** PROBLEM REQUIREMENTS **
Check every line below for the string "Legendre", and copy the lines that contain it.

** DATASET RECORDS **

theorem mulTransaction_reportsOverflow (x y : Int256) :
    (mulTransaction x y).reportsOverflow = decide (2 ^ 256 ≤ x.mag.toNat * y.mag.toNat) := by
  rw [mulTransaction_eq, ofValue_overflowIf_reportsOverflow]

end Sys2Proof.Machine
end

section
/-!
SUPPORT. POW (47_host_procedures.md R135, R136): each turn of the binary method keeps the truncation of
`res * base ^ exponent`, the power still to come.
-/

namespace Sys2Proof.Machine

/-! ### One turn of the loop -/

@[simp] theorem PowState.multiply_base (p : PowState) : p.multiply.base = p.base := rfl

theorem PowState.multiply_res (p : PowState) :
    p.multiply.res = Int256.ofInt (p.res.toInt * p.base.toInt) := mulTransaction_val _ _

@[simp] theorem PowState.square_res (p : PowState) : p.square.res = p.res := rfl

theorem PowState.square_base (p : PowState) :
    p.square.base = Int256.ofInt (p.base.toInt * p.base.toInt) := mulTransaction_val _ _

/-- The result is the truncation of `v`, and the running square that of `b`; the square may also be an operand as
the host offered it, which need not be canonical. -/
def PowState.Truncates (p : PowState) (v b : Int) : Prop :=
  p.res = Int256.ofInt v ∧ Int256.ofInt p.base.toInt = Int256.ofInt b

variable {p : PowState} {v b : Int}

theorem PowState.Truncates.multiply (h : p.Truncates v b) : p.multiply.Truncates (v * b) b := by
  obtain ⟨hres, hbase⟩ := h
  refine ⟨?_, hbase⟩
  rw [multiply_res, hres]
  exact Int256.ofInt_mul_congr (Int256.ofInt_toInt_ofInt v) hbase

theorem PowState.Truncates.square (h : p.Truncates v b) : p.square.Truncates v (b * b) := by
  obtain ⟨hres, hbase⟩ := h
  refine ⟨hres, ?_⟩
  rw [square_base, Int256.ofInt_toInt_ofInt]
  exact Int256.ofInt_mul_congr hbase hbase

/-- The conditional multiplication takes the exponent's lowest bit. -/
theorem PowState.Truncates.multiply_if (h : p.Truncates v b) (e : Nat) :
    (if e % 2 = 1 then p.multiply else p).Truncates (v * b ^ (e % 2)) b := by
  obtain even | odd := Nat.mod_two_eq_zero_or_one e
  · simpa [even] using h
  · simpa [odd] using h.multiply

/-! ### The loop -/

/-- Two bits of the exponent: its last one, and the rest over the square. -/
theorem pow_eq_bit_mul_square_pow (b : Int) (e : Nat) : b ^ e = b ^ (e % 2) * (b * b) ^ (e / 2) := by
  rw [← pow_two, ← pow_mul, ← pow_add, Nat.mod_add_div]

/-- The binary method over enough bits multiplies the result by the power (R135, R136). -/
theorem powLoop_res {bits e : Nat} (he : e < 2 ^ bits) (h : p.Truncates v b) :
    (powLoop bits e p).res = Int256.ofInt (v * b ^ e) := by
  induction bits generalizing e p v b with
  | zero =>
    obtain rfl : e = 0 := Nat.lt_one_iff.mp he
    rw [pow_zero, mul_one]
    exact h.1
  | succ bits ih =>
    have multiplied := h.multiply_if e
    rw [powLoop, PowState.turn, pow_eq_bit_mul_square_pow, ← mul_assoc]
    split
    · next hzero =>
      subst hzero
      simpa using h.1
    · next hne =>
      split
      · exact ih (by omega) multiplied.square
      · next hlast =>
        have rest : e / 2 = 0 := by omega
        rw [rest, ih (Nat.two_pow_pos bits) multiplied, pow_zero, pow_zero]

/-- POW ends with the truncated power (R135). -/
theorem pow_res (w : Nat) (a : Int256) (e : BitVec w) :
    (pow w a e).res = Int256.ofInt (a.toInt ^ e.toNat) := by
  rw [← one_mul (a.toInt ^ e.toNat)]
  exact powLoop_res e.isLt ⟨rfl, rfl⟩

/-! ### Sign and magnitude of a power -/

/-- The magnitude is the power of the magnitude; the sign survives in odd powers (R135). -/
theorem signedInt_pow (n : Bool) (k e : Nat) :
    signedInt n k ^ e = signedInt (n && decide (e % 2 = 1)) (k ^ e) := by
  cases n with
  | false => exact (Int.natCast_pow k e).symm
  | true =>
    rw [Bool.true_and]
    obtain even | odd := Nat.even_or_odd e
    · rw [decide_eq_false (by rw [Nat.even_iff.mp even]; decide)]
      exact (even.neg_pow _).trans (Int.natCast_pow k e).symm
    · rw [decide_eq_true (Nat.odd_iff.mp odd)]
      exact (odd.neg_pow _).trans (congrArg Neg.neg (Int.natCast_pow k e).symm)

theorem pow_res_eq_canon (w : Nat) (a : Int256) (e : BitVec w) :
    (pow w a e).res =
      canon (a.neg && decide (e.toNat % 2 = 1)) (BitVec.ofNat 256 (a.mag.toNat ^ e.toNat)) := by
  rw [pow_res, Int256.toInt_eq_signedInt, signedInt_pow, Int256.ofInt_signedInt]

end Sys2Proof.Machine
end

section
/-!
SUPPORT. FACT (47_host_procedures.md R137, R138): by Legendre's formula a factorial is zero modulo 2²⁵⁶ exactly
from 258 on, where the zero test ends the loop; until then the accumulator is the truncated factorial.
-/

namespace Sys2Proof.Machine

/-! ### Factorials modulo 2²⁵⁶ -/

/-- Legendre's formula at 2: `n!` has `n` factors of two, less one for each bit set in `n`. -/
theorem two_pow_dvd_factorial_iff (e n : Nat) : 2 ^ e ∣ n.factorial ↔ e ≤ n - (Nat.digits 2 n).sum := by
  rw [padicValNat_dvd_iff_le n.factorial_ne_zero, ← sub_one_mul_padicValNat_factorial, Nat.add_one_sub_one, one_mul]

/-- `257!` has the factor 2 only 255 times, `258!` has it 256 times. -/
theorem factorial_mod_eq_zero_iff (n : Nat) : n.factorial % 2 ^ 256 = 0 ↔ 258 ≤ n := by
  have at257 : ¬ 2 ^ 256 ∣ (257).factorial := by
    rw [two_pow_dvd_factorial_iff]
    norm_num
  have at258 : 2 ^ 256 ∣ (258).factorial := by
    rw [two_pow_dvd_factorial_iff]
    norm_num
  rw [← Nat.dvd_iff_mod_eq_zero]
  constructor
  · intro h
    by_contra hn
    exact at257 (h.trans (Nat.factorial_dvd_factorial (by omega)))
  · exact fun h => at258.trans (Nat.factorial_dvd_factorial h)

theorem factorial_lt_of_le {n : Nat} (h : n ≤ 57) : n.factorial < 2 ^ 256 :=
  (Nat.factorial_le h).trans_lt (by norm_num [Nat.factorial])

theorem pred_factorial_mul {i : Nat} (h : 1 ≤ i) : (i - 1).factorial * i = i.factorial := by
  rw [Nat.mul_comm, Nat.mul_factorial_pred (by omega)]

/-! ### One MUL step -/

/-- `k!` as the accumulator holds it. -/
def factValue (k : Nat) : Int256 := ⟨false, BitVec.ofNat 256 k.factorial⟩

theorem factValue_eq_ofInt (k : Nat) : factValue k = Int256.ofInt k.factorial := (Int256.ofInt_natCast _).symm

theorem factValue_mag_eq_zero_iff (k : Nat) : (factValue k).mag = 0 ↔ 258 ≤ k := by
  rw [← factorial_mod_eq_zero_iff, ← BitVec.toNat_inj]
  exact Iff.rfl

/-- Multiplying by the next factor gives the next truncated factorial. -/
theorem mulTransaction_factValue_val (k : Nat) :
    (mulTransaction (factValue k) ⟨false, BitVec.ofNat 256 (k + 1)⟩).val = factValue (k + 1) := by
  have next : ((k + 1).factorial : Int) = k.factorial * ((k + 1 : Nat) : Int) := by
    rw [Nat.factorial_succ, Nat.mul_comm, Int.natCast_mul]
  rw [mulTransaction_val, factValue_eq_ofInt, factValue_eq_ofInt, ← Int256.ofInt_natCast, next]
  exact Int256.ofInt_mul_congr (Int256.ofInt_toInt_ofInt _) (Int256.ofInt_toInt_ofInt _)

/-- The factors, of those given, whose MUL step the host forwards a report of: the product of the truncated
accumulator and the factor does not fit (R92, D30, log entry 13). -/
def forwardedFactors (fwd : Bool) (is : List Nat) : List Nat :=
  if fwd then is.filter fun i => 2 ^ 256 ≤ (i - 1).factorial % 2 ^ 256 * i else []

@[simp] theorem forwardedFactors_nil (fwd : Bool) : forwardedFactors fwd [] = [] := by
  cases fwd <;> rfl

theorem forwardedFactors_append (fwd : Bool) (is js : List Nat) :
    forwardedFactors fwd (is ++ js) = forwardedFactors fwd is ++ forwardedFactors fwd js := by
  cases fwd with
  | false => rfl
  | true => exact List.filter_append ..

theorem forwardedFactors_cons (fwd : Bool) (i : Nat) (is : List Nat) :
    forwardedFactors fwd (i :: is) = forwardedFactors fwd [i] ++ forwardedFactors fwd is :=
  forwardedFactors_append fwd [i] is

theorem forwarded_factValue (fwd : Bool) {k : Nat} (hk : k + 1 < 2 ^ 256) :
    forwarded fwd (k + 1) (mulTransaction (factValue k) ⟨false, BitVec.ofNat 256 (k + 1)⟩) =
      forwardedFactors fwd [k + 1] := by
  rw [forwarded, mulTransaction_reportsOverflow, factValue, BitVec.toNat_ofNat, BitVec.toNat_ofNat,
    Nat.mod_eq_of_lt hk]
  cases fwd with
  | false => rfl
  | true => simp [forwardedFactors, List.filter_singleton]

/-! ### The loop -/

/-- From `k!` on, the loop takes its `n` factors, but none after 258, where the accumulator becomes zero. -/
theorem factLoop_factValue (fwd : Bool) (n : Nat) {k : Nat} (hk : k ≤ 257) (reports : List Nat) :
    factLoop fwd n (k + 1) (factValue k) reports =
      ⟨factValue (min (k + n) 258), decide (258 ≤ k + n),
        reports ++ forwardedFactors fwd (List.range' (k + 1) (min n (258 - k)))⟩ := by
  induction n generalizing k reports with
  | zero =>
    have within : ¬ 258 ≤ k + 0 := by omega
    rw [factLoop, decide_eq_false within, min_eq_left (by omega), Nat.zero_min, List.range'_zero,
      forwardedFactors_nil, List.append_nil, Nat.add_zero]
  | succ n ih =>
    obtain ⟨m, hm⟩ : ∃ m, min (n + 1) (258 - k) = m + 1 := ⟨min n (257 - k), by omega⟩
    rw [factLoop, mulTransaction_factValue_val, forwarded_factValue fwd (by omega), hm, List.range'_succ,
      forwardedFactors_cons _ _ (List.range' _ _), ← List.append_assoc]
    simp only [factValue_mag_eq_zero_iff]
    split
    · next hend =>
      obtain rfl : k = 257 := by omega
      obtain rfl : m = 0 := by omega
      rw [min_eq_right (by omega), decide_eq_true (by omega), List.range'_zero,
        forwardedFactors_nil, List.append_nil]
    · next hgo =>
      obtain rfl : m = min n (258 - (k + 1)) := by omega
      rw [ih (by omega), Nat.add_right_comm k 1 n, Nat.add_assoc k n 1]

/-- FACT of any argument: the truncated factorial up to 258, which is zero there, and the forwarded reports. -/
theorem factorial_eq (w : Nat) (fwd : Bool) (n : BitVec w) :
    factorial w fwd n =
      ⟨factValue (min n.toNat 258), decide (258 ≤ n.toNat),
        forwardedFactors fwd (List.range' 2 (min (n.toNat - 1) 257))⟩ := by
  have loop := factLoop_factValue fwd (n.toNat - 1) (k := 1) (by decide) []
  obtain hn | hn := Nat.eq_zero_or_pos n.toNat
  · rw [factorial, hn]
    exact congrArg (FactResult.mk _ _) (forwardedFactors_nil fwd).symm
  · rw [Nat.add_sub_cancel' hn] at loop
    exact loop

/-! ### The reports -/

/-- Up to 57 no product overflows. -/
theorem forwardedFactors_of_le (fwd : Bool) {is : List Nat} (h : ∀ i ∈ is, 1 ≤ i ∧ i ≤ 57) :
    forwardedFactors fwd is = [] := by
  cases fwd with
  | false => rfl
  | true =>
    refine List.filter_eq_nil_iff.mpr fun i hi overflow => ?_
    obtain ⟨hpos, hle⟩ := h i hi
    have bound : (i - 1).factorial % 2 ^ 256 * i ≤ i.factorial :=
      (Nat.mul_le_mul_right i (Nat.mod_le _ _)).trans_eq (pred_factorial_mul hpos)
    exact absurd (of_decide_eq_true overflow) (bound.trans_lt (factorial_lt_of_le hle)).not_ge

** SOLUTION TO THIS TASK **
SUPPORT. FACT (47_host_procedures.md R137, R138): by Legendre's formula a factorial is zero modulo 2²⁵⁶ exactly
/-- Legendre's formula at 2: `n!` has `n` factors of two, less one for each bit set in `n`. -/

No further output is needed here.